Agnes
- Author: Peter Stamm
- Language: German
- Publisher: Arche Verlag
- Publication date: August 1, 1998
- Published in English: 2000
- Media type: Print
- Pages: 152 pages
- ISBN: 978-3-7160-2245-0

= Agnes (novel) =

1998 novel by Peter Stamm

Agnes is a 1998 novel by the Swiss writer Peter Stamm in his literary debut. The book was first published in German on August 1, 1998, through Arche Verlag and follows a romance between a nameless older man and Agnes, a young woman that is almost half his age. Of the book, Stamm commented that he saw the book's landscape and climate as an important way of setting the tone for the novel and its characters.
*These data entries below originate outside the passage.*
-- ==== Sys2Proof/Machine/State.lean ====
section
/-! DEFINITION. The whole state of the machine (spec/10_state.md), as plain data, its value at
reset (R26), and the reasons a step can stop. -/

namespace Sys2Proof.Machine

/-- A memory of 32-bit words addressed by a word index: both the Instruction Store (R21) and the
Data Memory (R22). The smallest thing an index names is one 32-bit slot; "bytes inside a slot have
no addresses" (R38), so a cell is an index and a word (notes/assumptions/23.md). Only the indices
whose word differs from what an unlisted index reads as (Config.dmemReset in the Data Memory,
Config.imemFill in the Instruction Store) are listed, in strictly rising order: Memory.wf of Machine/Ops.lean. -/
abbrev Memory := List (Nat × Word)

/-- The Run State of the Session Controller (R24). -/
inductive RunState
  | idle
  | running
  | stoppedAtBreakpoint
  | halted
  deriving DecidableEq, Repr

/-- One Unsupported-Instruction report (R172): the pc of the word and the word. -/
structure Report where
  pc   : Word
  insn : Word
  deriving DecidableEq, Repr

/-- The state. The first six fields are the six items of R25 ("the six items of this file are the
whole state"). The last is the MODEL's own: the output stream of Unsupported-Instruction reports,
which the spec says is "an output event ..., not state", and asks a model to keep observable (R172,
D21). No operation of the machine reads it (notes/assumptions/17.md). -/
structure State where
  /-- The Register File, x0 to x31 (R10). -/
  regs        : Vector Word 32
  /-- The Program Counter, a signed word index into the Instruction Store (R15). -/
  pc          : Word
  /-- The Data Memory (R22). -/
  dmem        : Memory
  /-- The Instruction Store, constant after load (R21). -/
  imem        : Memory
  /-- The Breakpoint Set, up to five distinct pc values (R23). -/
  breakpoints : List Word
  /-- The Run State (R24). -/
  runState    : RunState
  /-- Output: the Unsupported-Instruction reports made so far, the newest first (R172). -/
  reports     : List Report
  deriving DecidableEq, Repr

/-- Why a step stops with a fault. -/
inductive Fault
  /-- Invalid-Index (R171): a Register File or Data Memory accessor was given an index outside its
  bounds. In a step only a load or a store raises it. SAFE: nothing is written and the pc stays, so
  the state after the fault is the state before the step (R81), and the spec itself makes it "a
  fault state, never a final state". -/
  | invalidIndex (index : Int)
  deriving DecidableEq, Repr

/-- Why an instruction has no meaning in the model. -/
inductive Refusal
  /-- The instruction is not modelled, named by its mnemonic. SAFE. No arm of exec raises it. -/
  | notModelled (mnemonic : String)
  deriving DecidableEq, Repr

/-- The state at session start, the only reset (R26, R200, R201), before the loader has placed a
program (notes/assumptions/6.md). The zeros of x1 to x31 and of both memories and the empty
Breakpoint Set are the spec's own decisions (notes/assumptions/4.md to 7.md). -/
def State.reset : State where
  regs        := Vector.replicate 32 Config.regReset
  pc          := Config.pcReset
  dmem        := []
  imem        := []
  breakpoints := []
  runState    := .idle
  reports     := []

end Sys2Proof.Machine
end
The book has been adapted into a radio play and in 2012, Agnes was adapted into a stage play by Christian Papke.

==Synopsis==
The book takes place in Chicago and is told through the eyes of a narrator whose name is never given and begins with him announcing that Agnes is dead. He then recalls how he had first met Agnes at the Chicago Public Library in April, nine months prior to the novel's beginning. The two hit it off and eventually have sex, with Agnes telling him that it is her first time. Agnes and the narrator go through a series of everyday events, eventually culminating in her getting pregnant. He doesn't want the baby and suggests an abortion, much to Agnes's dismay. She leaves him and he's left heartbroken. The two eventually reunite after she grows ill and miscarries, but the loss takes an irreversible toll on their relationship. But one of the main themes in the novel is the story that Agnes wants the narrator to write. He starts off by writing their story so far: how they met, how they fell in love and so on. But when he reaches the present he keeps on writing. He decides what Agnes should wear, what they should eat and even what they should say. Agnes plays along at first, obeying everything that the narrator writes in 'their story'. But when Agnes tells the narrator that she's pregnant the reality and the narrator's story start to drift apart. The narrator actually tries to 'fix reality' in his writing. This ultimately leads to the end of the relationship, after which the narrator seems to have a mental breakdown while it's completely unclear what happens to Agnes.